NY Bill Seeks to Expand Health Insurance to Currently Ineligible Immigrants. What to Know

Nearly 46,000 people in New York who are currently ineligible for public health care programs due to immigration status would gain access to health insurance coverage under proposed state legislation, a report shows.

The bill is being debated as part of the state budget process, with both the Assembly and Senate including it in respective one-house budget proposals. Lawmakers and Gov.

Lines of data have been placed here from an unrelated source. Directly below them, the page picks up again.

-- ==== Sys2Proof/Machine/Core.lean ====
section
/-!
DEFINITION. Sys2Proof/Machine/Core.lean: the machine as the host runs it.
-/

/-- The state type, the reasons a step can stop, the step, and the state after reset. -/
def Sys2Proof.core : Host.Core := { State := Sys2Proof.Machine.State, Fault := Sys2Proof.Machine.Fault, Refusal := Sys2Proof.Machine.Refusal, step := Sys2Proof.Machine.step, reset := Sys2Proof.Machine.State.reset }
end

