/-- For a string that runs exec answers a next state: a soft start that ends takes it to ON and starts its dimming periods, and one that lasts 1 ms
latches it with SHORT; an open string and a short latch it; Tj of 175 degC takes it to THERM_WAIT, and a string that has cooled to 150 degC asks
for its restart; lost headroom sets its bit, the event and the verdict, and returns; an NTC fault sets its bit and event, and recovers; a sample
of the source, 10 ms after the last one, moves the gain; a dimming period start, when the period has run, applies the set duty and current and
completes the commands that wait for it; a measurement of an on-time that may be measured, 1 ms after the last one, shows current and voltage: it
sets HEADROOM where its bit stands; else one between VSHORT and VLO counts, three in a row setting LED_SHORT, and one between VLO and VOVP with
the current within 10 % of ITGT sets OK. (R331, R335, R339, R342, R344, R346, R349, R353, R354, R356, R357) -/
def Obligations.LedStringEvents : Prop :=
  ∀ (s : State) (dt n a v t : Nat) (m : Meas),
    let u := s.tick dt
    let o := ldObj n
    (u.ldRuns n = true → u.st o = 1 →
      exec (.ldSoftstartDone dt n) s = .next ((u.setSt o 2).modObj o fun x => { x with perAt := u.now, period := 0 }).done)
    ∧ (u.ldRuns n = true → u.st o = 1 → (u.obj o).onAt + 1000000 ≤ u.now → exec (.ldSoftstartTimeout dt n) s = .next (u.ldTrip n .short 5).done)
    ∧ (u.ldRuns n = true → exec (.ldOpenString dt n m) s = .next ((u.measure o m).ldTrip n .openString 5).done)
    ∧ (u.ldRuns n = true → exec (.ldShort dt n m) s = .next ((u.measure o m).ldTrip n .short 5).done)
    ∧ (u.ldRuns n = true → 225 ≤ m.tj → exec (.ldThermal dt n m) s = .next ((u.measure o m).ldTrip n .thermal 3).done)
    ∧ (n < 12 → u.supplied o = true → u.st o = 3 → (u.obj o).asked = false → m.tj ≤ 200 →
      exec (.ldThermalRestart dt n m) s = .next ((u.measure o m).submitOwn ((u.measure o m).restartDemand o .restart)).done)
    ∧ (u.ldRuns n = true → u.st o = 2 → u.flag Reg.LD_STAT_HEADROOM n = false →
      exec (.headroomSet dt n) s = .next (((u.wr Reg.LD_STAT_HEADROOM n 1).objEvent o 0x84).verdictSet o 5).done)
    ∧ (n < 12 → u.supplied o = true → exec (.headroomClear dt n) s = .next (u.wr Reg.LD_STAT_HEADROOM n 0).done)
    ∧ (n < 12 → u.supplied o = true → u.flag Reg.LD_STAT_NTCFAULT n = false →
      exec (.ntcFault dt n) s = .next ((u.wr Reg.LD_STAT_NTCFAULT n 1).objEvent o 0x83).done)
    ∧ (n < 12 → u.supplied o = true → exec (.ntcRecover dt n) s = .next (u.wr Reg.LD_STAT_NTCFAULT n 0).done)
    ∧ (n < 12 → u.supplied o = true → (u.led n).tempAt = none ∨ (∃ k, (u.led n).tempAt = some k ∧ k + 10000000 ≤ u.now) →
      exec (.tcompSample dt n t) s = .next (u.ldMoveGain n (u.ldSource n t)).done)
    ∧ (u.ldRuns n = true → u.st o = 2 → 10 * u.ldNext n ≤ u.now →
      ∀ (p : Ns) (x : State), p = 10 * (u.ldNext n + (u.now / 10 - u.ldNext n) / u.ldPer n * u.ldPer n) →
      x = (u.modObj o fun x => { x with duty := u.setDuty o, next := none, period := x.period + 1, perAt := p }).wr Reg.LD_OUT_DEFF n
        (u.ldDeff n (u.setDuty o)) →
      exec (.dimPeriodStart dt n) s = .next (((x.modLed n fun l => { l with iset := x.ldIset n, per := u.ldPer n }).cmdDone o).chgDone o).done)
    ∧ (u.ldRuns n = true → u.st o = 2 → u.ldMeasured n = true →
      ∀ (w : State) (lo i : Nat), w = (((u.wr Reg.LD_MEAS_IMEAS n a).wr Reg.LD_MEAS_VSTR n v).modLed n (fun l => { l with vrem := some v, measAt := some u.now })).took o →
      lo = w.rd Reg.LD_CFG2_VLO n * 25 → i = w.ldItgt n (w.led n).iset →
      (w.flag Reg.LD_STAT_HEADROOM n = true → exec (.ldMeasure dt n a v) s = .next (w.judged o 5).done)
      ∧ (w.flag Reg.LD_STAT_HEADROOM n = false → w.rd Reg.LD_CFG2_VSHORT n * 25 ≤ 2 * v → 2 * v < lo →
        ((w.led n).shorts < 2 → exec (.ldMeasure dt n a v) s = .next (w.modLed n fun l => { l with shorts := (w.led n).shorts + 1 }).done)
        ∧ (2 ≤ (w.led n).shorts → exec (.ldMeasure dt n a v) s =
          .next ((w.modLed n fun l => { l with shorts := (w.led n).shorts + 1 }).judged o 4).done))
      ∧ (w.flag Reg.LD_STAT_HEADROOM n = false → lo ≤ 2 * v → ∀ x, x = w.modLed n (fun l => { l with shorts := 0 }) →
        2 * v ≤ x.rd Reg.LD_CFG2_VOVP n * 25 → 9 * i ≤ 10 * a → 10 * a ≤ 11 * i → exec (.ldMeasure dt n a v) s = .next (x.judged o 1).done))

/-- Once a command of the matrix starts and nothing bars it, exec answers a next state: MX_OFF stops it; MX_ON puts its demand to the arbiter, the
difference where the matrix scans; MX_BRIGHT of an OFF matrix stores the brightness, and of a scanning one puts a rise to the arbiter and applies
a fall at the next frame; MX_CLEAR_FAULT completes DONE where nothing is latched and returns a latched matrix to OFF; MX_CONFIG writes its image,
but for a rise of ICOL while scanning, which is a demand; MX_FRAME fills the back buffer and completes DONE, or waits for the swap it asks for. A
frame boundary, when the frame has run, judges the LEDs, counts the frame, swaps the buffers where a swap is pending and completes its commands,
applies a new brightness, and judges the matrix. A row short latches the matrix. (R363, R365, R368, R370, R371, R373) -/
def Obligations.MatrixCommandsAndFrames : Prop :=
  ∀ (s : State) (dt : Ns) (c : Cmd) (px : List Byte) (lows : Nat),
    let b := s.taken dt c
    let u := s.tick dt
    let g := c.arg 16 1
    let rise := b.submit (b.cmdDemand c (.on 1 g) (claimsOver (b.mxStand b.mxIcol g) (b.mxStand b.mxIcol b.mxSet)) [] 0)
    (s.starts dt c 0x2001 [.mx] = true → b.limpBar mxObj = none → (b.st mxObj = 0 ∨ b.latched mxObj = true ∨ b.ovBar mxObj = none) →
      exec (.mxOff dt c) s = .next ((((b.begin c).mxOff).commanded mxObj).complete c .done).done)
    ∧ (s.starts dt c 0x2002 [.mx] = true → b.limpBar mxObj = none → b.onBar mxObj = none → b.ovBar mxObj = none →
      (b.isOn mxObj = false → exec (.mxOn dt c) s = .next (b.submit (b.cmdDemand c (.on 0 g) (b.mxStand b.mxIcol g) [] 0)).done)
      ∧ (b.isOn mxObj = true → exec (.mxOn dt c) s = .next rise.done))
    ∧ (s.starts dt c 0x2003 [.mx] = true → b.limpBar mxObj = none → b.onBar mxObj = none →
      (b.st mxObj = 0 → exec (.mxBright dt c) s = .next ((((b.begin c).modMx fun m => { m with gduty := g }).commanded mxObj).complete c .done).done)
      ∧ (b.st mxObj ≠ 0 → b.ovBar mxObj = none → b.isOn mxObj = true → b.mxSet < g → exec (.mxBright dt c) s = .next rise.done)
      ∧ (b.st mxObj ≠ 0 → b.ovBar mxObj = none → b.isOn mxObj = true → g ≤ b.mxSet →
        exec (.mxBright dt c) s = .next (b.mxChange g (some c)).done))
    ∧ (s.starts dt c 0x2004 [.mx] = true → b.limpBar mxObj = none →
      (b.latched mxObj = false → exec (.mxClearFault dt c) s = .next ((b.commanded mxObj).complete c .done).done)
      ∧ (b.latched mxObj = true → b.ovBar mxObj = none →
        exec (.mxClearFault dt c) s = .next ((((b.begin c).mxClear).commanded mxObj).complete c .done).done))
    ∧ (s.starts dt c 0x3001 [.mx] = true → c.argBits 16 24 1 = b.rd Reg.MX_CFG0_SUPSRC ∨ b.mxFree = true →
      ∀ r w v, r = b.clampAll c.pf 1 (imagePuts c 0x0C 0 2) → w = packAt r 16 + 2 ^ 32 * packAt r 20 →
      v = (b.logClamps 0x0C (clampsOf 1 c.pf c.tag c.object r)).modFlight c (fun x => { x with clamps := x.clamps + (clampsOf 1 c.pf c.tag c.object r).length }) →
      (v.isOn mxObj = false ∨ bits (packAt r 16) 0 6 ≤ v.mxIcol → exec (.mxConfig dt c) s = .next (((v.begin c).mxImage w).complete c .done).done)
      ∧ (v.isOn mxObj = true → v.mxIcol < bits (packAt r 16) 0 6 → v.ovBar mxObj = none → exec (.mxConfig dt c) s =
        .next (v.submit (v.cmdDemand c (.on 2 w) (claimsOver (v.mxStandImage w v.mxSet) (v.mxStand v.mxIcol v.mxSet)) [] 0)).done))
    ∧ (s.starts dt c 0x3004 [.mx] = true → c.arg 16 8 % 8 = 0 → (b.dma c.pf (c.arg 16 8) 128).2 = true →
      ∀ v : State, v = ((b.dma c.pf (c.arg 16 8) 128).1.begin c).modMx (fun m => { m with back := (List.range 128).map fun k => px.getD k 0 % 256 }) →
      (c.argBits 24 0 1 = 0 → exec (.mxFrame dt c px) s = .next (v.complete c .done).done) ∧
      (c.argBits 24 0 1 = 1 → exec (.mxFrame dt c px) s = .next (v.mxSwap.modMx fun m => { m with swapCmds := m.swapCmds ++ [c] }).done))
    ∧ (∀ v w x y : State, u.supplied mxObj = true → u.st mxObj = 1 → u.out.mx.frameAt + u.out.mx.frameLen ≤ u.now →
      v = (List.range 128).foldl (fun s k => s.mxLed lows k) u → w = v.wr Reg.MX_STAT_FRAMES 0 (v.rd Reg.MX_STAT_FRAMES + 1) →
      x = (if w.flag Reg.MX_STAT_SWAPPEND then w.out.mx.swapCmds.foldl (fun s c => s.complete c .done)
        ((w.modMx fun m => { m with front := m.back, back := m.front, swapCmds := [] }).wr Reg.MX_STAT_SWAPPEND 0 0) else w) →
      y = (match (x.obj mxObj).next with
        | some g => (x.modMx fun m => { m with gduty := g }).modObj mxObj fun z => { z with next := none }
        | none => x) →
      exec (.mxFrameBoundary dt lows) s = .next ((y.modMx fun m => { m with
        frameAt := m.frameAt + (y.now - m.frameAt) / max 1 m.frameLen * m.frameLen, frameLen := y.mxFrame }).mxJudge.chgDone mxObj).done)
    ∧ (u.supplied mxObj = true → u.st mxObj = 1 → exec (.mxRowShort dt) s = .next (u.objTrip mxObj .rowShort 3).done)
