theorem State.serve_keeps {σ s : State} (dt : Ns) (c : Cmd) (body : State → State) (hσ : Keeps σ (s.tick dt))
    (hb : ∀ s, Keeps σ s → Keeps σ (body s)) : Keeps σ (s.serve dt c body) := by
  unfold State.serve
  dsimp only
  split
  · exact State.arrive_keeps c hσ
  · split
    · exact State.complete_keeps _ _ _ (State.arrive_keeps c hσ)
    · exact hb _ (State.notePerformed_keeps _ (State.arrive_keeps c hσ))

theorem State.serveOp_keeps {σ s : State} (dt : Ns) (c : Cmd) (op : Nat) (ks : List Kind) (body : State → State) (hσ : Keeps σ (s.tick dt))
    (hb : ∀ s, Keeps σ s → Keeps σ (body s)) : Keeps σ (s.serveOp dt c op ks body) := by
  unfold State.serveOp
  exact Keeps.ite (State.serve_keeps dt c body hσ hb) hσ

theorem State.postResult_keeps {σ s : State} (pf : Nat) (addr : Nat) (bytes : List Sys2Proof.Byte) (hσ : Keeps σ s) : Keeps σ
    (State.postResult s pf addr bytes) := by
  unfold State.postResult
  repeat' first | with_reducible assumption | with_reducible apply Keeps.ite | with_reducible apply Keeps.foldl | with_reducible apply Keeps.ite_fst
                | with_reducible apply Keeps.foldl_fst | split | dsimp only | (intro _; rfl) | (intro _; intros)
                | (refine Keeps.same (by rfl) (by rfl) (by rfl) (by rfl) ?_)

theorem State.answerWith_keeps {σ s : State} (c : Sys2Proof.Machine.Cmd) (bytes : List Sys2Proof.Byte) (hσ : Keeps σ s) : Keeps σ
    (State.answerWith s c bytes) := by
  unfold State.answerWith
  repeat' first | with_reducible assumption | with_reducible apply State.complete_keeps | with_reducible apply State.dma_keeps
                | with_reducible apply State.postResult_keeps | with_reducible apply Keeps.ite | with_reducible apply Keeps.foldl
                | with_reducible apply Keeps.ite_fst | with_reducible apply Keeps.foldl_fst | split | dsimp only | (intro _; rfl) | (intro _; intros)

theorem State.setObj_keeps {σ s : State} (o : Nat) (x : Sys2Proof.Machine.Obj) (hσ : Keeps σ s) : Keeps σ (State.setObj s o x) := by
  unfold State.setObj
  repeat' first | with_reducible assumption | with_reducible apply Keeps.ite | with_reducible apply Keeps.foldl | with_reducible apply Keeps.ite_fst
                | with_reducible apply Keeps.foldl_fst | split | dsimp only | (intro _; rfl) | (intro _; intros)
                | (refine Keeps.same (by rfl) (by rfl) (by rfl) (by rfl) ?_)

theorem State.modObj_keeps {σ s : State} (o : Nat) (f : Sys2Proof.Machine.Obj → Sys2Proof.Machine.Obj) (hσ : Keeps σ s) : Keeps σ
    (State.modObj s o f) := by
  unfold State.modObj
  repeat' first | with_reducible assumption | with_reducible apply State.setObj_keeps | with_reducible apply Keeps.ite
                | with_reducible apply Keeps.foldl | with_reducible apply Keeps.ite_fst | with_reducible apply Keeps.foldl_fst | split | dsimp only
                | (intro _; rfl) | (intro _; intros)

theorem State.modLed_keeps {σ s : State} (n : Nat) (f : Sys2Proof.Machine.Led → Sys2Proof.Machine.Led) (hσ : Keeps σ s) : Keeps σ
    (State.modLed s n f) := by
  unfold State.modLed
  repeat' first | with_reducible assumption | with_reducible apply Keeps.ite | with_reducible apply Keeps.foldl | with_reducible apply Keeps.ite_fst
                | with_reducible apply Keeps.foldl_fst | split | dsimp only | (intro _; rfl) | (intro _; intros)
                | (refine Keeps.same (by rfl) (by rfl) (by rfl) (by rfl) ?_)

theorem State.modValve_keeps {σ s : State} (n : Nat) (f : Sys2Proof.Machine.Valve → Sys2Proof.Machine.Valve) (hσ : Keeps σ s) : Keeps σ
    (State.modValve s n f) := by
  unfold State.modValve
  repeat' first | with_reducible assumption | with_reducible apply Keeps.ite | with_reducible apply Keeps.foldl | with_reducible apply Keeps.ite_fst
                | with_reducible apply Keeps.foldl_fst | split | dsimp only | (intro _; rfl) | (intro _; intros)
                | (refine Keeps.same (by rfl) (by rfl) (by rfl) (by rfl) ?_)

theorem State.modBridge_keeps {σ s : State} (n : Nat) (f : Sys2Proof.Machine.Bridge → Sys2Proof.Machine.Bridge) (hσ : Keeps σ s) : Keeps σ
    (State.modBridge s n f) := by
  unfold State.modBridge
  repeat' first | with_reducible assumption | with_reducible apply Keeps.ite | with_reducible apply Keeps.foldl | with_reducible apply Keeps.ite_fst
                | with_reducible apply Keeps.foldl_fst | split | dsimp only | (intro _; rfl) | (intro _; intros)
                | (refine Keeps.same (by rfl) (by rfl) (by rfl) (by rfl) ?_)

theorem State.modLimp_keeps {σ s : State} (r : Nat) (f : Sys2Proof.Machine.Limp → Sys2Proof.Machine.Limp) (hσ : Keeps σ s) : Keeps σ
    (State.modLimp s r f) := by
  unfold State.modLimp
  repeat' first | with_reducible assumption | with_reducible apply Keeps.ite | with_reducible apply Keeps.foldl | with_reducible apply Keeps.ite_fst
                | with_reducible apply Keeps.foldl_fst | split | dsimp only | (intro _; rfl) | (intro _; intros)
                | (refine Keeps.same (by rfl) (by rfl) (by rfl) (by rfl) ?_)

theorem State.modMx_keeps {σ s : State} (f : Sys2Proof.Machine.Matrix → Sys2Proof.Machine.Matrix) (hσ : Keeps σ s) : Keeps σ (State.modMx s f) := by
  unfold State.modMx
  repeat' first | with_reducible assumption | with_reducible apply Keeps.ite | with_reducible apply Keeps.foldl | with_reducible apply Keeps.ite_fst
                | with_reducible apply Keeps.foldl_fst | split | dsimp only | (intro _; rfl) | (intro _; intros)
                | (refine Keeps.same (by rfl) (by rfl) (by rfl) (by rfl) ?_)

theorem State.modSw_keeps {σ s : State} (n : Nat) (f : Sys2Proof.Machine.SwIn → Sys2Proof.Machine.SwIn) (hσ : Keeps σ s) : Keeps σ
    (State.modSw s n f) := by
  unfold State.modSw
  repeat' first | with_reducible assumption | with_reducible apply Keeps.ite | with_reducible apply Keeps.foldl | with_reducible apply Keeps.ite_fst
                | with_reducible apply Keeps.foldl_fst | split | dsimp only | (intro _; rfl) | (intro _; intros)
                | (refine Keeps.same (by rfl) (by rfl) (by rfl) (by rfl) ?_)

theorem State.modIi_keeps {σ s : State} (n : Nat) (f : Sys2Proof.Machine.IiIn → Sys2Proof.Machine.IiIn) (hσ : Keeps σ s) : Keeps σ
    (State.modIi s n f) := by
  unfold State.modIi
  repeat' first | with_reducible assumption | with_reducible apply Keeps.ite | with_reducible apply Keeps.foldl | with_reducible apply Keeps.ite_fst
                | with_reducible apply Keeps.foldl_fst | split | dsimp only | (intro _; rfl) | (intro _; intros)
                | (refine Keeps.same (by rfl) (by rfl) (by rfl) (by rfl) ?_)

theorem State.setSt_keeps {σ s : State} (o : Nat) (v : Nat) (hσ : Keeps σ s) : Keeps σ (State.setSt s o v) := by
  unfold State.setSt
  repeat' first | with_reducible assumption | with_reducible apply State.modObj_keeps | with_reducible apply State.wr_keeps
                | with_reducible apply Keeps.ite | with_reducible apply Keeps.foldl | with_reducible apply Keeps.ite_fst
                | with_reducible apply Keeps.foldl_fst | split | dsimp only | (intro _; rfl) | (intro _; intros)

theorem State.count_keeps {σ s : State} (o : Nat) (k : Nat) (n : Nat) (hσ : Keeps σ s) : Keeps σ (State.count s o k n) := by
  unfold State.count
  repeat' first | with_reducible assumption | with_reducible apply State.modObj_keeps | with_reducible apply Keeps.ite
                | with_reducible apply Keeps.foldl | with_reducible apply Keeps.ite_fst | with_reducible apply Keeps.foldl_fst | split | dsimp only
                | (intro _; rfl) | (intro _; intros)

Kathy Hochul are pushing to finalize the roughly $216 billion budget by Friday.

The legislation would establish a state-funded Essential Plan for New Yorkers living at up to 200% of the federal poverty level, who are currently excluded from health insurance coverage due to immigration status, according a coalition of business and health groups supporting the bill.

“New York can step up and do the right thing,” Elisabeth Benjamin, vice president of health initiatives at Community Service Society of NY, said in a statement, addressing the legislation.

“And the price is right,” she added, noting her group estimates it would cost $345 million to expand the coverage, which is “a small fraction of New York’s health care budget.”

“No New Yorker should be denied health care because of immigration status,” said state Assemblyman Richard Gottfried, D-Manhattan, and co-sponsor of the bill.

“New York should be a progressive leader in promoting health equity, and expanding health coverage to undocumented adults is good fiscal and moral policy,” he added.

It remains unclear if Hochul, a Democrat, will approve the bill supported by the Democrat-controlled Legislature.

Responding to questions about the legislation, Avi Small, a Hochul spokesman, said in a statement Friday the governor’s executive budget “includes bold initiatives to embrace this once-in-a-lifetime opportunity to invest in our future, and we look forward to continuing to work with the Legislature to finalize a budget that serves all New Yorkers.”

Advocates are also pushing lawmakers to support other policies and initiatives for undocumented workers, including an additional $3 billion for the Excluded Workers Fund, which provided relief for people not covered by other forms of unemployment insurance.